The Necessity of Reading that Hurts

Sad Peninsula, by Mark Sampson, (Dundurn), 352 pages

Mark Sampson’s novel Sad Peninsula is a painful read, not because of any failings on his part, but because of the subject the novel deals with: rape and sexual violence. The chapters alternate between past and present. In the past, we follow the story of a Korean girl, Eun-young, abducted by the Japanese to serve as a “comfort woman” during World War II. In the present we move among the community of expatriate ESL teachers in Korea. Within this (primarily male) community status is accorded based on sexual conquests—who can seduce and sleep with the most Korean women? There are exceptions, one of whom is Michael, who falls in love with a Korean woman and is committed to understanding and learning to function in Korean society.

While this is a painful novel to read, it is also a very worthwhile read. The history of the “comfort women” needs to be told and retold precisely because it is a painful history, the sort that societies attempt to wish away through forgetting. Eun-young, the former comfort woman, describes her experience tersely: she was raped thirty-five times a day for two years. At the war’s end, she finds herself on the periphery of society because of what’s perceived as her participation in sexual activity, never mind that Eun-young never consented to this endless barrage of abuse.

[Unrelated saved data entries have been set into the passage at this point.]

-- ==== Sys2Proof/Tests/Slice0.lean ====
section
/-! SUPPORT. The model's own tests: ill-formed operands are refused, small facts about single commands with results worked
out from the manual, and for every statement with hypotheses states and operands that meet them all. -/

set_option Elab.async false

namespace Sys2Proof.Tests

open Sys2Proof.Machine

/-! ### Helpers -/

/-- A state with registers set. -/
def put (s : State) (l : List (Nat × Word)) : State := l.foldl (fun t e => t.setReg e.1 e.2) s

/-- The device in RUN after an alignment without failures. -/
def upS : State := { (State.reset.setReg Reg.CLK_ALIGN_STATUS 3#32) with
  align := { inReset := false, line := false
             fifos := crossings.map fun c => (2 * c.1 + b2n c.2, { toDomain := .start, toFabric := .start }) }
  power := { state := .run, enables := true, pgMain := true, hiZ := false } }

/-- The next state of an outcome satisfies a test. -/
def next (o : Host.Outcome State Fault Refusal) (p : State → Bool) : Bool :=
  match o with
  | .next t => p t
  | _ => false

theorem mapped_of (s : State) (rs : List (Nat × Nat)) (h : (rs.all fun r => (s.rangeFault r.1 r.2).isNone) = true) :
    s.Mapped rs := by
  intro r hr
  simpa using List.all_eq_true.mp h r hr

theorem quiet_of (s : State) (h : (s.links.errors.isEmpty && !s.bit Reg.TST_ECC 31 && s.linksOpen) = true) : s.Quiet := by
  simp only [Bool.and_eq_true, List.isEmpty_iff, Bool.not_eq_true'] at h
  exact ⟨h.1.1, h.1.2, h.2⟩

/-! ### The smoke test: an ill-formed operand of each kind is refused -/

theorem test_wf_registerWrite_bar0_address : (Instr.registerWrite .bar0 0x4000 0xF 0).wf = false := by decide
theorem test_wf_registerWrite_riath_enables : (Instr.registerWrite .riath 0x0010 0x7 0).wf = false := by decide
theorem test_wf_registerWrite : (Instr.registerWrite .bar0 0x3FFF 0x1 0).wf = true := by decide
theorem test_wf_wideValueLowRead : (Instr.wideValueLowRead .bar0 0x4000).wf = false := by decide
theorem test_wf_wideValueHighWrite : (Instr.wideValueHighWrite .bar0 0xFFFF 0).wf = false := by decide
theorem test_wf_tableLoadComplete : (Instr.tableLoadComplete .sot [(2097152, .one)]).wf = false := by decide
theorem test_wf_rateMeasure_length : (Instr.rateMeasure [1000]).wf = false := by decide
theorem test_wf_rateMeasure_rate : (Instr.rateMeasure (2048 :: List.replicate 15 0)).wf = false := by decide
theorem test_wf_monitorEnable : (Instr.monitorEnable 0 0x7FFFFFFF).wf = false := by decide
theorem test_wf_qCmdReserved : (Instr.qCmdReserved 0 1).wf = false ∧ (Instr.qCmdReserved 0 4).wf = false := by decide
theorem test_wf_retirementReport : (Instr.retirementReport 0 0 281474976710656).wf = false := by decide
theorem test_wf_scrubRead_word : (Instr.scrubRead ⟨4, 0, 0, 0, 0⟩ 0 [(8, .two)]).wf = false := by decide
theorem test_wf_flitReceive :
    (Instr.flitReceive 0 false 0 true 0 false (some ⟨true, 0, 0, 0, 0, 0, 0, false⟩)).wf = false := by decide
theorem test_wf_streamCmdReserved : (Instr.streamCmdReserved 0 1).wf = false ∧ (Instr.streamCmdReserved 0 5).wf = false := by
  decide
theorem test_wf_longPacket :
    (Instr.longPacket 0 0 0x2A (List.replicate 65536 0) 0 false 0 false false).wf = false := by
  show decide ((List.replicate 65536 (0 : Byte)).length < 65536) = false
  rw [List.length_replicate]
  decide
theorem test_wf_ethernetFrameRx_short : (Instr.ethernetFrameRx 0 (List.replicate 13 0) true 0 0 false false).wf = false := by
  decide
theorem test_wf_ethernetFrameRx_long : (Instr.ethernetFrameRx 0 (List.replicate 9217 0) true 0 0 false false).wf = false := by
  show decide (14 ≤ (List.replicate 9217 (0 : Byte)).length ∧ (List.replicate 9217 (0 : Byte)).length ≤ 9216) = false
  rw [List.length_replicate]
  decide
theorem test_wf_canMessageRx_id :
    (Instr.canMessageRx 0 2048 false false false false false 0 [] 0 0 false false).wf = false := by decide
theorem test_wf_canMessageRx_brs :
    (Instr.canMessageRx 0 0 false false true false false 0 [] 0 0 false false).wf = false := by decide
theorem test_wf_canMessageRx_rtr :
    (Instr.canMessageRx 0 0 false true false true false 0 [] 0 0 false false).wf = false := by decide
theorem test_wf_canMessageRx_data :
    (Instr.canMessageRx 0 0 false true false false false 15 (List.replicate 65 0) 0 0 false false).wf = false := by decide
theorem test_wf_kickoffArm : (Instr.kickoffArm 0 0xFFFFFFFE).wf = false := by decide
theorem test_wf_kickoffDisarm : (Instr.kickoffDisarm 0 1).wf = false := by decide
theorem test_wf_riathReserved : (Instr.riathReserved 0 1 0 0 0 0).wf = false ∧ (Instr.riathReserved 0 3 0 0 0 0).wf = false := by
  decide
theorem test_wf_bar2Access_write : (Instr.bar2Access 0xFFFFFFF true [some 1, some 2] 0).wf = false := by decide
theorem test_wf_bar2Access_read : (Instr.bar2Access 0 false [] 0).wf = false := by decide
theorem test_wf_pcieLinkUp : (Instr.pcieLinkUp 0 1).wf = false ∧ (Instr.pcieLinkUp 5 1).wf = false ∧
    (Instr.pcieLinkUp 4 3).wf = false := by decide
theorem test_wf_canBusError : (Instr.canBusError 0 0 256).wf = false := by decide

/-- No word spells a command, and so the queue stays as it is. -/
theorem test_no_word_spells_a_command :
    decodeTableWord 32 0 = none ∧ (State.reset.withFetchWord 32 0xFFFFFFFF).pending = [] := by decide

/-! ### The arithmetic of the manual's worked examples -/

/-- R77: 2.5 rounds to 3, -2.5 to -3 and 2.25 to 2. -/
theorem test_rna : rna ⟨5, 2⟩ = 3 ∧ rna ⟨-5, 2⟩ = -3 ∧ rna ⟨9, 4⟩ = 2 := by decide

The author, who lived in Seoul from 2003 to 2005 describes in the foreword  the “many young men in the expatriate teaching community who behaved in ways they wouldn’t back in their home countries…. While most of these [sexual] interactions were, technically, consensual, there was an aspect to the way these young women were seen and treated by the teachers, that awakened something in my imagination.” That something was the parallels between this predatory present-day activity and the story of the comfort women, whom he didn’t begin to learn about until after his return to his home country, Canada.

In many ways it seems audacious for a man—and a Canadian man at that—to try to represent the experiences of the comfort women. On the other hand, this kind of cross-cultural understanding, the placing of one’s self into the experiences of others, is essential to a world in which sexual violence may someday be eradicated. Within the novel, Sampson seems to be acknowledging the freighted nature of the task he is undertaking by showing his central present-day character, Michael, researching the comfort women’s lives despite objections from Koreans. Michael’s behavior is seen as  both genuine and insensitive, which is just how readers might view Sampson’s fiction.

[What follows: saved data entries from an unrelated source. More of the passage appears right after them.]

-- ==== Sys2Proof/Machine/Operands.lean ====
section
/-! DEFINITION. Operand assembly (R83) and byte order (R52): the fields of CMD, the bytes of a word, the low bytes of
ARG, and the words a host packs bytes into. No operand is sign-extended, scaled or shifted. -/

namespace Sys2Proof.Machine

/-- OPC = CMD[31:24] (R81). -/
def cmdOpc (cmd : Word) : Byte := cmd.extractLsb' 24 8

/-- RSV = CMD[23:16] (R81). -/
def cmdRsv (cmd : Word) : Byte := cmd.extractLsb' 16 8

/-- IMM = CMD[15:0] (R81). -/
def cmdImm (cmd : Word) : Half := cmd.extractLsb' 0 16

/-- N1 = IMM[1:0], the byte count minus one (R82, form N). -/
def immCount (imm : Half) : BitVec 2 := imm.extractLsb' 0 2

/-- IMM[15:2], which form N requires to be zero (R82). -/
def immCountRest (imm : Half) : BitVec 14 := imm.extractLsb' 2 14

/-- A CMD word from its opcode and immediate, with RSV zero (R81). -/
def cmdWord (opc : Byte) (imm : Half) : Word := opc ++ 0#8 ++ imm

/-- n = zext(IMM[1:0]) + 1, in 1..4 (R83). -/
def byteCount (nm1 : BitVec 2) : Nat := nm1.toNat + 1

/-- Byte j of a word: v[8j+7:8j] (R10, R52). -/
def byteOf (v : Word) (j : Nat) : Byte := v.extractLsb' (8 * j) 8

/-- The bytes 0..n-1 of a word, in the order they are taken: the least significant first (R52). -/
def bytesOf (n : Nat) (v : Word) : List Byte := (List.range n).map (byteOf v)

/-- v with the bits above its low n bytes zero: what is left of ARG when ARG[31:8n] is ignored (R84). -/
def lowBytes (n : Nat) (v : Word) : Word := v &&& BitVec.ofNat 32 (2 ^ (8 * n) - 1)

/-- The word whose byte 0 is b0 and whose byte 3 is b3 (R90: the word with b3 in its most significant byte). -/
def packWord (b0 b1 b2 b3 : Byte) : Word := b3 ++ b2 ++ b1 ++ b0

end Sys2Proof.Machine
end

As I said at the start, this book is a painful read; however, the pain of this reading is what makes the reading necessary. If the reader feels uneasy about this fictionalized treatment of the subject, there are a number of non-fictional resources to turn to, many of which Sampson lists in a substantial afterword. By reading both fiction and non-fiction accounts the reader will have an opportunity to understand this horrible moment in history (and horrible moments in the present day) both intellectually and emotionally.